“Just what we need…another fooking Yank!” Hate-filled eyes pounded me like fists.
I didn’t expect my arrival at Gloucester House, the prep school for Portora Royal, in Northern Ireland to start off like that at all. I exited swiftly to the relative safety of my dorm wondering what had I done to deserve this.
I hadn’t done anything, but it didn’t matter. I soon found out the one whose welcome set the tone was a Roman Catholic, and his cohort a Protestant, and I found it strangely ironic the two would be united against me who was just minding my own business trying to be friendly. “They hate each other – you can’t expect them to hate you any less,” Mom said later trying to console me. I didn’t see any evidence of them hating each other – just them hating me. There had to be another reason, I thought.
It didn’t take long to find out that America was responsible for much of the terror. They supplied the guns, ammunition, and money. Was America still fighting the Revolutionary War like the British still referred to America as the Colonies? Not exactly; America was full of Irish, especially in the North East, and there was the core of support for the IRA.
I learned about a group called NORAID who ran fund-raisers and bake-sales for The Cause. I learned later that persons linked the committee also ran guns for the IRA. In 1981 NORAID was forced to list the IRA as their principal benefactor, though NORAID was allowed to challenge the ruling. American guns, ammunition, and money again flowed to Ireland.

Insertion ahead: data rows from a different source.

/-- O4. A step takes the next frame and runs its decoded instruction; with no frame it does nothing (the model's port,
log 1) (R76, R294, R71). Frames come from the model's own `inbox` (log 1). -/
def Obligations.StepRunsTheDecodedInstruction : Prop :=
  (∀ (s : State) (f : Frame) (rest : List Frame), s.inbox = f :: rest →
      step s = exec (decode f) { s with inbox := rest }) ∧
    (∀ s : State, s.inbox = [] → step s = .next s)

/-- O5. EVT_KIND decides the kind of an event word in the priority order of R92, and the decoder's row is one of that
kind (R92). Here `result` is the model's own field (log 4); an event or selector word as a frame is the model's view
(log 2). -/
def Obligations.EventKindFollowsTheStatusNibble : Prop :=
  ∀ (w : U32) (s : State), ∃ k : EventKind, exec (.evtKind w) s = .next { s with result := .kind k } ∧
    (w.extractLsb' 4 4 = 0x8#4 → k = .noteOff) ∧
    (w.extractLsb' 4 4 = 0x9#4 → w.extractLsb' 16 7 = 0#7 → k = .noteOff) ∧
    (w.extractLsb' 4 4 = 0x9#4 → w.extractLsb' 16 7 ≠ 0#7 → k = .noteOn) ∧
    (w.extractLsb' 4 4 ≠ 0x8#4 → w.extractLsb' 4 4 ≠ 0x9#4 → k = .ignore) ∧
    (k = .ignore ↔ ∃ chan status pitch x15 vel x23 b3, decode (.event w) = .evtIgnore chan status pitch x15 vel x23 b3) ∧
    (k = .noteOn ↔ ∃ chan pitch x15 vel x23 b3, decode (.event w) = .noteOn chan pitch x15 vel x23 b3) ∧
    (k = .noteOff ↔ (∃ chan pitch x15 vel x23 b3, decode (.event w) = .noteOff chan pitch x15 vel x23 b3) ∨
      ∃ chan pitch x15 x23 b3, decode (.event w) = .noteOnVel0 chan pitch x15 x23 b3)

/-- O6. The EVT32 rows act on the tracker as the drain says: push, pop, pop, nothing (R243, R93, R131, R135). That an
EVT32 row runs as an instruction of its own and acts at once is the model's choice (log 2). -/
def Obligations.EventRowsPushPopOrDoNothing : Prop :=
  ∀ (chan status : BitVec 4) (pitch vel : BitVec 7) (x15 x23 : Bool) (b3 : U8) (s : State),
    (∃ t, exec (.noteOn chan pitch x15 vel x23 b3) s = .next t ∧ exec (.trkPush (0#1 ++ pitch)) s = .next t) ∧
    (∃ t, exec (.noteOff chan pitch x15 vel x23 b3) s = .next t ∧ exec (.trkPop (0#1 ++ pitch)) s = .next t) ∧
    (∃ t, exec (.noteOnVel0 chan pitch x15 x23 b3) s = .next t ∧ exec (.trkPop (0#1 ++ pitch)) s = .next t) ∧
    exec (.evtIgnore chan status pitch x15 vel x23 b3) s = .next s

/-- O7. Two event queues that agree in kind and pitch give the same tick (R93, R243). -/
def Obligations.OnlyKindAndPitchOfAnEventMatter : Prop :=
  ∀ (now : U32) (s : State) (ws ws' : List U32),
    List.Forall₂ (fun w w' => evtKind w = evtKind w' ∧ w.extractLsb' 8 7 = w'.extractLsb' 8 7) ws ws' →
    exec (.tick now) { s with evq := ws } = exec (.tick now) { s with evq := ws' }

/-- O8. TRK_PUSH inserts a new note at the front, drops the sixth, and ignores the sentinel and held notes (R131). -/
def Obligations.TrackerPushPutsANewNoteFirst : Prop :=
  ∀ (n : U8) (s : State), ∃ t, exec (.trkPush n) s = .next t ∧
    (n = 255 ∨ n ∈ heldNotes s → t = s) ∧
    (n ≠ 255 → n ∉ heldNotes s →
      t.trkSlot = #v[n, s.trkSlot[0], s.trkSlot[1], s.trkSlot[2], s.trkSlot[3]] ∧
      t.trkLen.val = min (s.trkLen.val + 1) 5 ∧ heldNotes t = (n :: heldNotes s).take 5) ∧
    (trackerOk s → trackerOk t) ∧
    t = { s with trkSlot := t.trkSlot, trkLen := t.trkLen }

/-- O9. TRK_POP takes the note out and keeps the order of the rest; of a note held twice, the first (DESIGN CHOICE, log
17) (R135). Taking the first index of a note held twice is the model's choice (log 17). -/
def Obligations.TrackerPopRemovesTheNote : Prop :=
  ∀ (n : U8) (s : State), ∃ t, exec (.trkPop n) s = .next t ∧
    (n = 255 ∨ n ∉ heldNotes s → t = s) ∧
    (n ≠ 255 → n ∈ heldNotes s → heldNotes t = (heldNotes s).erase n ∧
      t.trkLen.val + 1 = s.trkLen.val ∧ t.trkSlot[4] = 255 ∧
      ∀ m : Fin 4, t.trkSlot[m] =
        if m.val < (heldNotes s).idxOf n then s.trkSlot[m] else s.trkSlot[m.val + 1]) ∧
    (trackerOk s → trackerOk t) ∧
    t = { s with trkSlot := t.trkSlot, trkLen := t.trkLen }

/-- O10. TRK_MOST_RECENT, TRK_SMALLEST, TRK_LENGTH and TRK_AT read the held notes (R132, R133, R136, R137). Here
`result` is the model's own field (log 4). -/
def Obligations.TrackerQueriesReadTheHeldNotes : Prop :=
  ∀ s : State, trackerOk s →
    exec .trkMostRecent s = .next { s with result := .note ((heldNotes s).headD 255) } ∧
    (∃ r, exec .trkSmallest s = .next { s with result := .note r } ∧
      (heldNotes s = [] → r = 255) ∧
      (heldNotes s ≠ [] → r ∈ heldNotes s ∧ ∀ n ∈ heldNotes s, r.toNat ≤ n.toNat)) ∧
    exec .trkLength s = .next { s with result := .count (heldNotes s).length } ∧
    (∀ (i : Nat) (h : i < (heldNotes s).length), exec (.trkAt i) s = .next { s with result := .note (heldNotes s)[i] })

/-- O11. TRK_RIGHT_OF gives the least held note above x, and wraps to the smallest (R134). Here `result` is the model's
own field (log 4). -/
def Obligations.TrackerRightOfIsTheNextHigherNote : Prop :=
  ∀ (x : U8) (s : State), trackerOk s → ∃ r, exec (.trkRightOf x) s = .next { s with result := .note r } ∧
    (heldNotes s = [] → r = 255) ∧
    (∀ n, heldNotes s = [n] → r = n) ∧
    (2 ≤ (heldNotes s).length → (∃ n ∈ heldNotes s, x.toNat < n.toNat) →
      r ∈ heldNotes s ∧ x.toNat < r.toNat ∧ ∀ n ∈ heldNotes s, x.toNat < n.toNat → r.toNat ≤ n.toNat) ∧
    (2 ≤ (heldNotes s).length → (∀ n ∈ heldNotes s, n.toNat ≤ x.toNat) →
      r ∈ heldNotes s ∧ ∀ n ∈ heldNotes s, r.toNat ≤ n.toNat)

Support for Irish terrorism wasn’t restricted to private citizens either. I just finished watching a 2010 St. Patrick’s Day breakfast with Gerry Adams, in Boston, featuring Senator Jack Hart thanking the local faithful for their support in the cause. “We couldn’t have done it without you,” he says. And then there’s Senator Peter King who once said, “We must pledge ourselves to support those brave men and women who this very moment are carrying forth the struggle against British imperialism in the streets of Belfast and Derry.” He made many other comments, too, like, “If civilians are killed in an attack on a military installation, it is certainly regrettable, but I will not morally blame the IRA for it.” This is the guy who held hearings on the radicalization of American Muslims just recently.
I know all this now, of course, and my opinion is less-pointed than it had been as I learn more and more about what everyone was fighting for, but even if I’d known it then it wouldn’t have mattered. The kids in Ballygawley, Northern Ireland, Protestant and Catholic alike, never seemed bothered by each other or me. In fact we got on fine; they were friendly and curious, asking if my family had a television and how much did a loaf of bread cost and did I know anything about fishing and building big fires.
Truth is it took only a short while before I learned the root of the hatred at school. Wanting to avoid conflict as best I could, I minded my own business all the while observing and listening, and I noticed they’d mostly react strongly and negatively to American television shows. Comments like “Americans think they’re so much better than everyone else,” and “Americans have to have everything bigger and better” told me what I needed to know – their hatred was fueled by a Hollywood portrayal of America coupled with a resentment of the vague truth that America was the land of plenty. In other words: ignorance.
Then again, isn’t ignorance the root cause of most hatred?